"Was ist aus der weltoffenen Nation geworden?"
Harte Finanz- und Europapolitik, Regierungskrise in Irland, aber auch Hofknicks, royale Skandale, Fuchsjagd und Promigeschichten: Über all diese Themen und viele mehr berichten die Korrespondenten in Großbritannien. Julie Kurz ist seit 2015 Korrespondentin im ARD-Studio in London. Im Interview erzählt sie von Klischees, die keine sind, kulinarischen Genüssen wie grüner Soße und herrlichen Ausblicken.
Auf Twitter können Sie Julie Kurz folgen unter: @juliekurz.
Frau Kurz, was hat Sie bis jetzt in Ihrer Korrespondenten-Wahlheimat am meisten beeindruckt?
Julie Kurz: Mich beeindruckt wie höflich und freundlich die Londoner sind.

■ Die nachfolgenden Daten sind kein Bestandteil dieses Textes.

theorem State.embedImage_wf (s : State) (i : Nat) (ps : List Position) {m : Memory} (hm : m.wf) :
    (s.embedImage i ps m).wf := by
  induction ps generalizing i m with
  | nil => exact hm
  | cons p ps ih => exact ih _ (Memory.write_wf hm _ _)

/-- The byte at the `k`-th address has the bit of the BitStream in place of its LSB, when no address occurs twice. -/
theorem State.read_embedImage_at (s : State) (i : Nat) {ps : List Position} {m : Memory} (hm : m.wf)
    (hnd : (s.addresses ps).Nodup) {k : Nat} {p : Position} (hp : ps[k]? = some p) :
    (s.embedImage i ps m).read (s.lsbAddr p) = withLsb (m.read (s.lsbAddr p)) (s.bitAt (i + k)) := by
  induction ps generalizing i m k with
  | nil => simp at hp
  | cons q ps ih =>
    rw [State.addresses, List.map_cons, List.nodup_cons] at hnd
    rw [State.embedImage]
    cases k with
    | zero =>
      simp only [List.getElem?_cons_zero, Option.some.injEq] at hp
      subst hp
      rw [State.read_embedImage_other, Memory.read_write_same hm, Nat.add_zero]
      exact fun x hx heq => hnd.1 (heq ▸ List.mem_map_of_mem hx)
    | succ k =>
      simp only [List.getElem?_cons_succ] at hp
      rw [ih (i + 1) (Memory.write_wf hm _ _) hnd.2 hp, Memory.read_write_other]
      · rw [Nat.add_right_comm, Nat.add_assoc]
      · exact fun heq => hnd.1 (heq ▸ List.mem_map_of_mem (List.mem_of_getElem? hp))

/-! ### The loops of EXTRACT -/

/-- The state reading bits ends in, or is stuck in. -/
def BitWalk.state : BitWalk → State
  | .finished _ t => t
  | .exhausted t => t
  | .endless t => t

/-- However reading bits ends, only the stream registers differ. -/
theorem readBits_frame (n : Nat) (s : State) : (readBits n s).state = s.withStream (readBits n s).state := by
  induction n generalizing s with
  | zero => rfl
  | succ n ih =>
    rw [readBits]
    split
    · rename_i p t hn
      have h1 := State.nextPos_withStream hn
      have h2 := ih t
      split <;> rename_i hr <;> rw [hr] at h2 <;> exact State.withStream_trans h1 h2
    · rfl
    · rfl

theorem State.lsbAt_congr {s t : State} (h : t = s.withStream t) (p : Position) : t.lsbAt p = s.lsbAt p := by
  rw [h]; rfl

/-- Where the positions can be issued, reading bits finishes with the LSBs there. -/
theorem readBits_of_positions {n : Nat} {s t : State} {ps : List Position} (h : State.positions n s = some (ps, t)) :
    readBits n s = .finished (s.lsbs ps) t := by
  induction n generalizing s ps with
  | zero =>
    simp only [State.positions, Option.some.injEq, Prod.mk.injEq] at h
    obtain ⟨rfl, rfl⟩ := h
    rfl
  | succ n ih =>
    obtain ⟨p, qs, u, hn, hq, rfl⟩ := State.positions_succ_eq_some_iff.1 h
    have hu := State.nextPos_withStream hn
    rw [readBits, hn]
    dsimp only
    rw [ih hq]
    dsimp only
    have hmap : u.lsbs qs = s.lsbs qs := List.map_congr_left fun x _ => State.lsbAt_congr hu x
    rw [hmap, State.lsbAt_congr hu]
    rfl

/-- Where reading bits finishes, the positions could be issued. -/
theorem positions_of_readBits {n : Nat} {s t : State} {bits : List Bool} (h : readBits n s = .finished bits t) :
    ∃ ps, State.positions n s = some (ps, t) ∧ bits = s.lsbs ps := by
  induction n generalizing s bits with
  | zero =>
    simp only [readBits, BitWalk.finished.injEq] at h
    exact ⟨[], by simp [State.positions, h.2], h.1.symm⟩
  | succ n ih =>
    rw [readBits] at h
    split at h
    · rename_i p u hn
      split at h
      · rename_i bs v hr
        simp only [BitWalk.finished.injEq] at h
        rw [h.2] at hr
        obtain ⟨qs, hq, rfl⟩ := ih hr
        have hu := State.nextPos_withStream hn
        refine ⟨p :: qs, State.positions_succ_eq_some_iff.2 ⟨p, qs, u, hn, hq, rfl⟩, ?_⟩
        have hmap : u.lsbs qs = s.lsbs qs := List.map_congr_left fun x _ => State.lsbAt_congr hu x
        rw [← h.1, hmap, State.lsbAt_congr hu]
        rfl
      · cases h
      · cases h
    · cases h
    · cases h

theorem State.withStreamAndMessage_trans {s t u : State} (h1 : t = s.withStreamAndMessage t)
    (h2 : u = t.withStreamAndMessage u) : u = s.withStreamAndMessage u := by
  calc u = t.withStreamAndMessage u := h2
    _ = (s.withStreamAndMessage t).withStreamAndMessage u := by rw [← h1]
    _ = s.withStreamAndMessage u := rfl

theorem State.withStreamAndMessage_of_withStream {s t : State} (h : t = s.withStream t) :
    t = s.withStreamAndMessage t := by
  have hm : t.msgmem = s.msgmem := by rw [h]; rfl
  calc t = s.withStream t := h
    _ = { s.withStream t with msgmem := s.msgmem } := rfl
    _ = s.withStreamAndMessage t := by rw [← hm]; rfl

/-- However the byte loop of `EXTRACT` ends, only the stream registers and MSGMEM differ. -/
theorem extractBytes_frame (n j : Nat) (s : State) :
    (extractBytes n j s).state = s.withStreamAndMessage (extractBytes n j s).state := by
  induction n generalizing j s with
  | zero => rfl
  | succ n ih =>
    have hf := readBits_frame 8 s
    rw [extractBytes]
    split
    · rename_i bits t hr
      rw [hr] at hf
      refine State.withStreamAndMessage_trans ?_ (ih _ _)
      have hf' : t = s.withStream t := hf
      calc t.writeByte .msgmem j (byteFromBits bits)
          = (s.withStream t).writeByte .msgmem j (byteFromBits bits) := by rw [← hf']
        _ = s.withStreamAndMessage ((s.withStream t).writeByte .msgmem j (byteFromBits bits)) := rfl
        _ = s.withStreamAndMessage (t.writeByte .msgmem j (byteFromBits bits)) := by rw [← hf']
    · rename_i t hr
      rw [hr] at hf
      exact State.withStreamAndMessage_of_withStream hf
    · rename_i t hr
      rw [hr] at hf
      exact State.withStreamAndMessage_of_withStream hf

/-- MSGMEM after `n` bytes from address `j` on, eight bits each (R167). -/
def writtenBytes : Nat → Nat → List Bool → Memory → Memory
  | 0, _, _, m => m
  | n + 1, j, bits, m => writtenBytes n (j + 1) (bits.drop 8) (m.write j (byteFromBits (bits.take 8)))
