/-- V20, draw 0. -/
theorem test_draw :
    holds (exec .draw (opened ⟨1#64, 2#64, 3#64, 4#64⟩ State.reset))
      (fun t => t.draw == 0x0000000002800001#64 &&
        t.prng == ⟨0x7#64, 0x0#64, 0x0000000000040002#64, 0x0000c00000000000#64⟩) = true := by decide +kernel

/-- V82. -/
theorem test_draw_in_idle :
    holds (exec .draw State.reset) (fun t => t == { State.reset with ill := true }) = true := by decide +kernel

/-- V40: the first eleven positions; the eleventh costs two draws. -/
theorem test_nextpos_collision :
    (State.positions 11 p2Ready).map (fun r => (r.1, r.2.draw)) =
      some ([⟨10#32, 2#8⟩, ⟨0#32, 1#8⟩, ⟨7#32, 0#8⟩, ⟨15#32, 2#8⟩, ⟨8#32, 0#8⟩, ⟨1#32, 2#8⟩, ⟨13#32, 0#8⟩,
        ⟨8#32, 1#8⟩, ⟨8#32, 2#8⟩, ⟨3#32, 0#8⟩, ⟨2#32, 1#8⟩], 0x9e97141d2b74a472#64) := by decide +kernel

/-- V43: Capacity 0 faults at once. -/
theorem test_nextpos_without_capacity :
    holds (exec .nextpos { p2Ready with pixelCount := 0#32 })
      (fun t => t.phase == .failed && t.fault == .capacityExceeded && t.prng == seedK) = true := by decide +kernel

/-- P2. -/
theorem test_embed_exact_fit :
    holds (exec .embed p2Ready)
      (fun t => t.phase == .done && t.issued == 48#40 && t.draw == 0xb255c83aaa1bae73#64 && t.pos == ⟨3#32, 2#8⟩ &&
        t.prng == ⟨0x8254bb6876b6d5b5#64, 0x7b391d06b7fab23e#64, 0x7b56f0f4646d295a#64, 0xa56a0be56d716d72#64⟩ &&
        (List.range 16).map (fun a => t.imgmem.read a) ==
          [0x40#8, 0x40#8, 0x43#8, 0x43#8, 0x44#8, 0x44#8, 0x46#8, 0x47#8, 0x48#8, 0x48#8, 0x4a#8, 0x4b#8, 0x4c#8,
            0x4c#8, 0x4f#8, 0x4f#8]) = true := by decide +kernel

/-- P4: one byte too many. -/
theorem test_embed_without_room :
    holds (exec .embed { p2Ready with msgLen := 3#32 })
      (fun t => t == { p2Ready with msgLen := 3#32, phase := .failed, fault := .capacityExceeded }) = true := by
  decide +kernel

/-- P9, second variant. -/
theorem test_extract_garbage :
    holds (exec .extract p9Ready)
      (fun t => t.phase == .done && t.rlen == 1#32 && t.msgmem == [(0, 0x5a#8), (1, 0xbb#8), (2, 0xcc#8)] &&
        t.issued == 40#40 && t.draw == 0xf80d8baebd0349ea#64 && t.pos == ⟨42#32, 0#8⟩) = true := by decide +kernel

/-- P5: the prefix runs out (F3). -/
theorem test_extract_prefix_fault :
    holds (exec .extract p5Ready)
      (fun t => t.phase == .failed && t.issued == 31#40 && t.rlen == 0#32 && t.draw == 0xef609eada6dbac37#64 &&
        t.pos == ⟨18#32, 0#8⟩) = true := by decide +kernel

/-! ### The host's side -/

/-- V81. -/
theorem test_illegal_word :
    holds (step (State.reset.move (.write32 0x00 0x00000102#32))) (fun t => t == { State.reset with ill := true }) = true := by
  decide +kernel

/-- V83, V84, P2 and P4: what `STATUS` and `FAULT` read after a command. -/
theorem test_status_codes :
    holds (exec .kseed p2) (fun t => t.statusWord == 0x001#32) = true ∧
    holds (exec .psopen { p2 with phase := .seedDerived }) (fun t => t.statusWord == 0x002#32) = true ∧
    holds (exec .embed p2Ready) (fun t => t.statusWord == 0x005#32 && t.faultWord == 0#32) = true ∧
    holds (exec .embed { p2Ready with msgLen := 3#32, ill := true })
      (fun t => t.statusWord == 0x106#32 && t.faultWord == 1#32) = true := by decide +kernel
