/-- Merge an error into the record of its scope (R382); a higher class takes over and sets FLAGS [2] (R383). -/
def mergeInto (tb : Nat) (a : ErrArgs) (r : ErrRec) : ErrRec :=
  let up := decide (r.cls < a.cls)
  { r with
    tbLast := tb
    count := min (r.count + 1) 0xFFFFFFFF
    lastCause := a.cause
    flags := r.flags ||| (a.flags % 16) ||| (if up then 4 else 0)
    cls := if up then a.cls else r.cls }

/-- One discard of a die's ring: DISCARDED and the ring's discard count rise, and the first discard since the event was
armed sets ERR_OVERFLOW and raises event 0x0003 (R384). -/
def discardErr (die : Nat) (s : State) : State :=
  let r := s.ringOf die
  let s1 := bump 0x0F die 0x03
    { s with errs := tput s.errs die { r with discards := r.discards + 1, armed := false } }
  if r.armed then
    raiseEvent 0x0003 (uDie die) (uDie die + 2 ^ 16 * min (r.discards + 1) 0xFFFF) (signalEv evErrOverflow s1)
  else s1

/-- Place a new record in a die's ring, with the overflow rules of R384. -/
def placeRecord (die : Nat) (a : ErrArgs) (s : State) : State :=
  let r := s.ringOf die
  let rec1 := newRecord s.tb die r.nextSeq a
  let put (recs : List ErrRec) (t : State) : State :=
    { t with errs := tput t.errs die { t.ringOf die with recs := recs ++ [rec1], nextSeq := (r.nextSeq + 1) % 2 ^ 28 } }
  if r.recs.length < Config.errRingSize then put r.recs s
  else match victim a.cls r.recs with
    | some i => put (r.recs.eraseIdx i) (discardErr die s)
    | none => discardErr die s

/-- Does a UNIT_FATAL cause take a unit of R19 out of service (R383)? -/
def takesUnit (cause : Nat) : Bool := !(cause == 0x0405 || cause == 0x0406 || cause == 0x0407)

/-- A thermal trip stops every clock but those of domains 2, 7 and 9 (R456). -/
def stopClocks (s : State) : State := { s with pow := { s.pow with gated := [0, 1, 3, 4, 5, 6, 8] } }

/-- Every command that is running completes with ST_PACKAGE_FATAL (R64); a WRITE does so when its program in flight has ended
(FLASH_PROGRAM_COMPLETE). -/
def failRunning (s : State) : State :=
  modCmds (fun c => c.phase == .running && c.opcode != 0x0301) (fun c => c.finish s.tb stPackageFatal c.plainResult 0) s

/-- PACKAGE_FATAL (R383): STATUS.FATAL and EVENT_STATUS.FATAL rise, FATAL_INFO holds die and cause, tests stop (R402), and running
commands end (R64). The clocks of a thermal trip stop after all this. -/
def packageFatal (die cause : Nat) (s : State) : State :=
  if s.ken.fatal then s
  else
    let s1 := failRunning { s with
      ken := { s.ken with fatal := true, fatalInfo := BitVec.ofNat 64 (uDie die + cause * 2 ^ 16) }
      ftest := { s.ftest with tests := [] } }
    let s2 := emit (.sideband 0x10 cause) (signalEv evFatal s1)
    if cause = 0x0605 then stopClocks s2 else s2

/-- What a class makes visible beside its record and counter, as for a new record of the class (R383): the logbook
record of a UNIT_FATAL or PACKAGE_FATAL error, the unit's leaving service, the package's stop. -/
def classAction (die : Nat) (a : ErrArgs) (body : Bytes) (s : State) : State :=
  let s1 := if a.cls = clsUnitFatal ∨ a.cls = clsPackageFatal then logRecord 0x0010 a.unit body s else s
  if a.cls = clsUnitFatal then (if takesUnit a.cause then leaveService a.unit s1 else s1)
  else if a.cls = clsPackageFatal then packageFatal die a.cause s1
  else s1

/-- Counter of a class on a die (R386). -/
def bumpClass (die cls : Nat) (s : State) : State :=
  if cls = clsCorrected then bump 0x0F die 0x04 s
  else if cls = clsContained then bump 0x0F die 0x05 s
  else if cls = clsUnitFatal then bump 0x0F die 0x06 s
  else s

/-- The record of an error's scope in a ring. -/
def scopeIdx (a : ErrArgs) (rs : List ErrRec) : Option Nat :=
  rs.findIdx? fun r => r.scopeKind == a.scopeKind && r.scopeId == a.scopeId

/-- Does an error take a unit out of service that serves now? The change of count is then made visible even where the error merges
into a record of its class (R19, R383). -/
def State.unseats (s : State) (a : ErrArgs) : Bool := a.cls == clsUnitFatal && takesUnit a.cause && s.inService a.unit

/-- The error is recorded on a die: it merges into the record of its scope, escalating it where its class is higher, or
opens a new record (R382 to R384). Both also go to the trace (R439 TYPE 7). -/
def recordErrOn (die : Nat) (a : ErrArgs) (s : State) : State :=
  let r := s.ringOf die
  let s0 := bumpClass die a.cls s
  match scopeIdx a r.recs with
  | some i =>
    match r.recs[i]? with
    | some old =>
      let m := mergeInto s.tb a old
      let s1 := { s0 with errs := tput s0.errs die { r with recs := r.recs.set i m } }
      let s2 := traceRecord 7 a.unit a.pipeline a.stage a.operator m.bytes s1
      if old.cls < a.cls || s.unseats a then classAction die a m.bytes s2 else s2
    | none => s0
  | none =>
    let body := (newRecord s.tb die r.nextSeq a).bytes
    classAction die a body (traceRecord 7 a.unit a.pipeline a.stage a.operator body (placeRecord die a s0))

/-- The error is recorded in the ring of the die that holds the detecting unit (R381). -/
def recordErr (a : ErrArgs) (s : State) : State := recordErrOn (dieOf a.unit) a s

/-! ### The slot causes (R219) as sample-scope errors -/

/-- SCOPE_ID of a sample (R379). -/
def sampleScope (dataset index : Nat) : Nat := index % 2 ^ 47 + dataset % 2 ^ 16 * 2 ^ 48

/-- Identifier of a pipeline's DELIVER stage. -/
def Decl.deliverStage (d : Decl) : Nat := (d.stages.getLast?.map StageE.id).getD 0

end Sys2Proof.Machine
end

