-- ==== Sys2Proof/Machine/Clocks.lean ====
section
/-! DEFINITION. Clock domains of the clusters: operating points, power cap and thermal frequencies, and domain switches (R449,
R450, R454 to R456). -/

namespace Sys2Proof.Machine

/-- Index of a cluster's clock domain: 0 arithmetic, 1 grip. -/
def domainKey (cluster d : Nat) : Nat := 2 * cluster + d

/-- Nominal frequency of a cluster's domain, in MHz. -/
def nominalFreq (d : Nat) : Nat := if d = 0 then 800 else 1600

/-- The host's operating point of a cluster's domain. -/
def State.hostFreq (s : State) (cluster d : Nat) : Nat :=
  tgetD (if d = 0 then s.pow.arithHost else s.pow.gripHost) cluster (nominalFreq d)

/-- The thermal frequency of a cluster's domain. -/
def State.thermFreq (s : State) (cluster d : Nat) : Nat :=
  tgetD (if d = 0 then s.pow.thermArith else s.pow.thermGrip) cluster (nominalFreq d)

/-- The frequency in effect: the lowest of host, power cap and thermal frequency (R456). -/
def State.freq (s : State) (cluster d : Nat) : Nat :=
  let f := min (s.hostFreq cluster d) (s.thermFreq cluster d)
  if d = 0 then min f s.pow.capFreq else f

/-- Boot value of a voltage set point, in mV (R481). -/
def bootMv (rail : Nat) : Nat := if rail < 2 then 800 else 750

/-- Set point of a core rail, in mV (R454). -/
def State.setPoint (s : State) (rail : Nat) : Nat := tgetD s.pow.setPoints rail (bootMv rail)

/-- Core rail of a cluster. -/
def railOf (cluster : Nat) : Nat := cluster / 8

/-- A domain is gated for 64 cycles of its new clock (R450). Entries below 16 stand for whole domains whose clock has stopped. -/
def gate (k : Nat) (s : State) : State :=
  { s with pow := { s.pow with gated := if k ∈ s.pow.gated then s.pow.gated else s.pow.gated ++ [k] } }

/-- Entry of a cluster's domain among the gated ones. -/
def gateKey (cluster d : Nat) : Nat := 16 + domainKey cluster d

/-- After a change of frequencies: a domain whose frequency in effect is another switches (R450). -/
def switchIfChanged (cluster d old : Nat) (s : State) : State := if s.freq cluster d = old then s else gate (gateKey cluster d) s

/-- Body of an operating-point record: domain and cluster, old and new voltage and frequency (R444 TYPE 0x0040). -/
def opPointBody (cluster d oldMv newMv oldF newF : Nat) : Bytes :=
  fitTo 32 (putLE 2 d ++ putLE 2 cluster ++ putLE 2 oldMv ++ putLE 2 newMv ++ putLE 2 oldF ++ putLE 2 newF)

/-- Set the host's operating point of one domain (R455). -/
def setHostFreq (cluster d f : Nat) (s : State) : State :=
  let old := s.hostFreq cluster d
  let eff := s.freq cluster d
  if old = f then s
  else
    let mv := s.setPoint (railOf cluster)
    let s1 := { s with pow := if d = 0 then { s.pow with arithHost := tput s.pow.arithHost cluster f }
      else { s.pow with gripHost := tput s.pow.gripHost cluster f } }
    switchIfChanged cluster d eff (logRecord 0x0040 (uCluster cluster) (opPointBody cluster d mv mv old f) s1)

/-- Operating points asked for during a freeze take effect at the release (R455). -/
def applyOpPoints (s : State) : State :=
  s.clap.opPoints.foldl (fun (t : State) (kv : Nat × Nat) => setHostFreq (kv.1 / 2) (kv.1 % 2) kv.2 t)
    { s with clap := { s.clap with opPoints := [] } }

/-- Is a frequency one that a domain's operating points allow (R455)? -/
def freqOk (d f : Nat) : Bool :=
  if d = 0 then decide (400 ≤ f ∧ f ≤ 800) && f % 25 == 0 else decide (800 ≤ f ∧ f ≤ 1600) && f % 50 == 0

/-- OPERATING_POINT_SET: at once, or at the release of a freeze. -/
def operatingPointSet (c : Cmd) (s : State) : State :=
  let d := c.p8 32
  let mask := c.p16 34
  let f := c.p16 36
  if 1 < d ∨ mask = 0 ∨ !freqOk d f then refuse c.pair c.cid stInvalidField s
  else
    let cs := (List.range 16).filter fun i => bitOf mask i
    finishPlain c.pair c.cid stOk
      (if s.ken.frozen then
        { s with clap := { s.clap with
            opPoints := cs.foldl (fun (t : Table Nat) (i : Nat) => tput t (domainKey i d) f) s.clap.opPoints } }
      else cs.foldl (fun (t : State) (i : Nat) => setHostFreq i d f t) s)

/-- OPERATING_POINT_SET. -/
def execOperatingPointSet (pair cid : Nat) (s : State) : Res := live (runCmd 0x0507 pair cid operatingPointSet) s

end Sys2Proof.Machine
end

Es wird nicht gedrängelt, nicht gemotzt und das, obwohl das Leben hier für viele hart ist: teure Mieten, lange Anfahrtswege, überfüllte U-Bahn. Da stimmt das Klischee vom höflichen Briten mit der Wirklichkeit eins zu eins überein. Was aber vor allem bemerkenswert ist, dass sich alle Neuankömmlinge, die von überall auf der Welt kommen, anpassen.
Was hat Sie am meisten schockiert?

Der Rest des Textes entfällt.